Concludes all of the major plot lines and leaves interesting paths ahead for the cast of characters. Narration is absolutely incredible and is one of the greatest strengths in the series. A good mixture of satisfying justice served to characters mixed with an unpredictable realism that reaps bittersweet rewards for the cast. Of the 3 books, this one was my least favorite but still completely worthwhile.
I can't believe this book has gotten such high reviews. Cristofer Jean does a terrible reading (sorry, CJ) and sounds like an un-enthusiastic surfer dude. Even aside from that, the story is lame, the characters are cheesy, and the mechanics of magic are silly (like Weeks is striving for some Brandon Sanderson world of complexity and doesn't really get it). I really wanted to like this book. I rely heavily on reader reviews and feel baffled and betrayed by how far from my own experience this book's ratings are.
If you like Joe Abercrombie, Scott Lynch, Bernard Cronwell (as I do), this may not be your bag.
If you like Joe Abercrombie and have read his other works, you'll love that this one continues in grand style with his masterful formula for gritty, flawed characters, in a rich and nuanced world, getting down to dirty, bloody, tough business. There are some surprises and great depth to his story.If you haven't read Joe, go back and start with his First Law series, then read the prior books in this series. They're all so brilliant, I can't get enough.
This book is trying to be something like the Lies of Locke Lamora but it is a weak execution diluted by simplistic plot contrivances and shallow character development dropped into thinly imagined world. It lacks grit, substance, and elegance. I wanted to like it but it just never got down to business.
This book is for high school D&D players who've discovered the drow elf character for the first time and get a thrill out of the idea of an "evil" society. It's silly and full of characters running around calling themselves "evil" and getting a real kick out of how that feels. It doesn't make sense. The world is a 2 dimensional sham that I couldn't quite finish. The high ratings on this book must be from readers who have already read other Drizzt books and liked them.
You must first read Lies of Locke Lamora (the first in this series by Scott Lynch). If you loved that, you will love this. I did. I feel like this story may have been forced a little too hard to twist a thief story into a pirate adventure - as if Scott thought, I've got these great characters that I want to write another book about but I'm in a real pirate adventure mood at the moment, so I'll just come up with a way to work that in. That being said, Lynch's writing is so damned good that he must be forgiven his plot acrobatics because it is such a great read/listen. Michael Page's narration is spot-on perfect. Thank you, both, for bring Locke Lamora and his world into ours.
Clever, gritty, dark, wonderful character development, and rich setting. This feels like Joe Abercrombie wrote a thief novel - and narration is absolutely top notch. I've read a lot fantasy, medieval, and thief stories and this is so far above anything else, there's just no comparison. The characters carry deep baggage and the sort of human flaws that make them feel realistic without tarnishing your love of them. The setting is a rich world with its own culture, nuance, and unique elements that are brought to life organically through the characters' interaction instead of tedious description.
Overall, really good. I had some trouble following the timeline because there is so much skipping back and forth between current time and 4 years ago from chapter to chapter. I still have some trouble with the young age of the character being so unstoppably dominant over everyone else in this story but I can usually allow that to slip out of mind and just enjoy the action. Dark, bloody, good action, interesting twists, excellent narration voice.
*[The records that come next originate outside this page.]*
/-- An input strobe touches the display bit and the events, and takes one free value (47_io R204). -/
theorem ioIn_eq (port : Port) (s : State) :
    ioIn port s =
      { (s.emit (.inp (s.cycles + 1) port)).tookDraw with
        displayEnabled := if port = 1 then true else s.displayEnabled } := by
  have h : port = 0 ∨ port = 1 ∨ port = 2 ∨ port = 3 ∨ port = 4 ∨ port = 5 ∨ port = 6 ∨ port = 7 := by
    revert port; decide
  rcases h with rfl | rfl | rfl | rfl | rfl | rfl | rfl | rfl <;> rfl

/-! ## The return stack -/

/-- Everything `push` can answer (48_dispatch R222). -/
theorem push_cases (a : Addr8) (s : State) :
    (s.cfg.stackPolicy = .error ∧ 16 ≤ s.sp8 ∧ push a s = .error .stackOverflow) ∨
    (s.cfg.stackPolicy = .error ∧ s.sp8 < 16 ∧ push a s = .ok { s.setStack s.sp8 a with sp8 := s.sp8 + 1 }) ∨
    (s.cfg.stackPolicy = .cyclic ∧ push a s = .ok { s.setStack s.sp8 a with sp8 := (s.sp8 + 1) % 16 }) := by
  cases h : s.cfg.stackPolicy with
  | error =>
    by_cases h2 : 16 ≤ s.sp8
    · simp [push, h, h2, Config.stackDepth]
    · simp [push, h, h2, Config.stackDepth]; omega
  | cyclic => simp [push, h]

/-- Everything `pop` can answer (48_dispatch R223). -/
theorem pop_cases (s : State) :
    (s.cfg.stackPolicy = .error ∧ s.sp8 = 0 ∧ pop s = .error .stackUnderflow) ∨
    (s.cfg.stackPolicy = .error ∧ s.sp8 ≠ 0 ∧ pop s = .ok (s.stackAt (s.sp8 - 1), s.sp8 - 1)) ∨
    (s.cfg.stackPolicy = .cyclic ∧ pop s = .ok (s.stackAt ((s.sp8 + 15) % 16), (s.sp8 + 15) % 16)) := by
  cases h : s.cfg.stackPolicy with
  | error => by_cases h2 : s.sp8 = 0 <;> simp [pop, h, h2]
  | cyclic => simp [pop, h]

theorem callTo_ok {s u : State} (nnn : BitVec 12) (h : push s.pc8 s = .ok u) :
    callTo nnn s = .ok { u with pc8 := nnn.zeroExtend 24 } := by simp only [callTo, h]

theorem callTo_error {s : State} {f : FaultInfo} (nnn : BitVec 12) (h : push s.pc8 s = .error f) :
    callTo nnn s = .error f := by simp only [callTo, h]

theorem returnFromStack_ok {s : State} {a : Addr8} {k : Nat} (h : pop s = .ok (a, k)) :
    returnFromStack s = .ok { s with pc8 := a, sp8 := k } := by simp only [returnFromStack, h]

theorem returnFromStack_error {s : State} {f : FaultInfo} (h : pop s = .error f) :
    returnFromStack s = .error f := by simp only [returnFromStack, h]

/-! ## CHIP-8 memory -/

theorem write8_eq (s : State) (a : Nat) (b : Byte) :
    write8 s a b = { s with mem := (write8 s a b).mem, pad := (write8 s a b).pad } := rfl

theorem write8_read (s : State) (a c : Nat) (b : Byte) :
    (write8 s a b).mem.read c = if c = a % s.cfg.memSize then b else s.mem.read c := by
  simp only [write8, Memory.read_write]

/-- A list of writes touches memory and the pad only. -/
theorem writeAll8_eq (ws : List (Nat × Byte)) (s : State) :
    writeAll8 ws s = { s with mem := (writeAll8 ws s).mem, pad := (writeAll8 ws s).pad } := by
  induction ws generalizing s with
  | nil => rfl
  | cons w ws ih =>
    have h : writeAll8 (w :: ws) s = writeAll8 ws (write8 s w.1 w.2) := rfl
    rw [h, ih]
    rfl

/-- A list of writes leaves every address it does not name alone. -/
theorem writeAll8_read_ne (ws : List (Nat × Byte)) (s : State) (a : Nat)
    (h : ∀ w ∈ ws, w.1 % s.cfg.memSize ≠ a) : (writeAll8 ws s).mem.read a = s.mem.read a := by
  induction ws generalizing s with
  | nil => rfl
  | cons w ws ih =>
    have e : writeAll8 (w :: ws) s = writeAll8 ws (write8 s w.1 w.2) := rfl
    have h1 := ih (write8 s w.1 w.2) (fun w' hw => h w' (List.mem_cons_of_mem _ hw))
    rw [e, h1, write8_read, if_neg (fun e => h w (by simp) e.symm)]

/-- The stores of `Fx55` touch memory and the pad only. -/
theorem storeRegs_eq (k : Nat) (s : State) :
    storeRegs k s = { s with mem := (storeRegs k s).mem, pad := (storeRegs k s).pad } := by
  induction k with
  | zero => rfl
  | succ k ih =>
    have h : storeRegs (k + 1) s =
      write8 (storeRegs k s) (indexAt (storeRegs k s) (k + 1)) ((storeRegs k s).vreg (BitVec.ofNat 4 (k + 1))) := rfl
    rw [h, write8_eq, ih]

/-- The loads of `Fx65` touch `V` only. -/
theorem loadRegs_eq (k : Nat) (s : State) : loadRegs k s = { s with v := (loadRegs k s).v } := by
  induction k with
  | zero => rfl
  | succ k ih =>
    have h : loadRegs (k + 1) s =
      (loadRegs k s).setV (BitVec.ofNat 4 (k + 1)) ((loadRegs k s).mem.read (indexAt (loadRegs k s) (k + 1))) := rfl
    rw [h]
    simp only [State.setV]
    rw [ih]

/-- Moving `I8` touches `I8` only. -/
theorem moveI_eq (x : Nib) (s : State) : moveI x s = { s with i8 := (moveI x s).i8 } := by
  cases h : s.cfg.loadStoreI <;> simp only [moveI, h]

/-! ## Every instruction answers a next state -/

theorem instructionStep_next (op : Byte) (body : State → Except FaultInfo State) (s : State) :
    ∃ t, instructionStep op body s = .next t := by
  rcases instructionStep_cases op body s with ⟨u, -, h⟩ | ⟨f, -, h⟩ <;> exact ⟨_, h⟩

theorem handlerStep_next (body : State → Except FaultInfo State) (s : State) : ∃ t, handlerStep body s = .next t := by
  rcases handlerStep_cases body s with ⟨u, -, h⟩ | ⟨f, -, h⟩ <;> exact ⟨_, h⟩

/-- A CDP1802 instruction is an instruction step of its first opcode byte. -/
theorem exec_hardware (i : Instr) (h : i.engine = .hardware) :
    ∃ body, ∀ s, exec i s = instructionStep ((encode i).headD 0) body s := by
  cases i <;> first
    | (cases h; done)
    | (simp only [exec,
    execInc, execDec, execIrx, execGlo, execGhi, execPlo, execPhi, execLdn, execLda, execLdx, execLdxa, execLdi,
    execStr, execStxd, execOr, execOri, execXor, execXri, execAnd, execAni, execShr, execShrc, execShl, execShlc,
    execAdd, execAdi, execAdc, execAdci, execSd, execSdi, execSdb, execSdbi, execSm, execSmi, execSmb, execSmbi,
    execBr, execBq, execBz, execBdf, execB1, execB2, execB3, execB4, execNbr, execBnq, execBnz, execBnf, execBn1,
    execBn2, execBn3, execBn4, execLbr, execLbq, execLbz, execLbdf, execLbnq, execLbnz, execLbnf, execLskp,
    execLsnq, execLsnz, execLsnf, execLsie, execLsq, execLsz, execLsdf, execNop, execIdl, execSep, execSex,
    execSeq, execReq, execSav, execMark, execRet, execDis, execOut, execInp, execReserved]
       exact ⟨_, fun _ => rfl⟩)

/-- A CHIP-8 instruction other than the draw is a handler step. -/
theorem exec_fastPath (i : Instr) (h : i.engine = .fastPath) :
    (∃ x y n, i = .c8Draw x y n) ∨ ∃ body, ∀ s, exec i s = handlerStep body s := by
  cases i
  case c8Draw x y n => exact .inl ⟨x, y, n, rfl⟩
  all_goals first
    | (cases h; done)
    | (simp only [exec,
    execC8Or, execC8And, execC8Xor, execC8ShiftRight, execC8ShiftLeft, execC8KeyWait, execC8Store,
    execC8Load, execC8Call, execC8Return, execC8Unmapped]
       exact .inr ⟨_, fun _ => rfl⟩)

/-- Every instruction answers a next state. -/
theorem exec_next (i : Instr) (s : State) : ∃ t, exec i s = .next t := by
  cases h : i.engine with
  | hardware =>
    obtain ⟨body, hb⟩ := exec_hardware i h
    rw [hb]; exact instructionStep_next _ _ _
  | fastPath =>
    rcases exec_fastPath i h with ⟨x, y, n, rfl⟩ | ⟨body, hb⟩
    · exact ⟨_, rfl⟩
    · rw [hb]; exact handlerStep_next _ _

/-- `setQ` writes `Q` and the events only. -/
theorem setQ_eq (b : Bool) (s : State) : ∃ ev, setQ b s = { s with q := b, events := ev } := ⟨_, rfl⟩

@[simp] theorem setQ_q (b : Bool) (s : State) : (setQ b s).q = b := rfl

@[simp] theorem setQ_events (b : Bool) (s : State) :
    (setQ b s).events = if s.q = b then s.events else .qOutput (s.cycles + 1) b :: s.events := rfl

@[simp] theorem setQ_r (b : Bool) (s : State) : (setQ b s).r = s.r := rfl

@[simp] theorem setQ_mem (b : Bool) (s : State) : (setQ b s).mem = s.mem := rfl

end Sys2Proof.Machine
end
If I boil the whole plot down to its bones, I start to feel like I'm missing some major elements and struggle with the motivations of the antagonists that really drive this whole engine. However, it's so well written, and the world it's set in is so cunningly explained that I am able to forget about some of those hang ups and really enjoy this book. The cultures, religion, mystique, and characters are well done. Good long book, too - really gives one their credit's worth.
Written in such an old, classic literature style that the pedantic lethargy with which the plot moves left it feeling like a chore to me to endure in parts. The reading couldn't have been better - Homewood's got a great voice for this epic and exotic tale. And even the plot is full of tension and drama and revenge. But the convoluted prose Dumas employs in his descriptions often rob the reader of suspense and charm. I know part of the problem is me and my impatient brain which is unschooled in the enjoyment of classic literature and seeks the more immediate gratification of modern fiction. In the end, I'm glad I made it through and found myself appreciating the characters and the Count's fine exploits but I know I'd have never made it through a paper version of this. Thank you, Bill Homewood, for getting me through so that I could savor some of the fine moments threaded into this complex weave.
Well done. Rather documentary in style. For as much piratical villainy as is covered in this narrative, the prose is fairly sterile and the reading lacks the swarthy luster one might associate with a tale of such swashbuckling.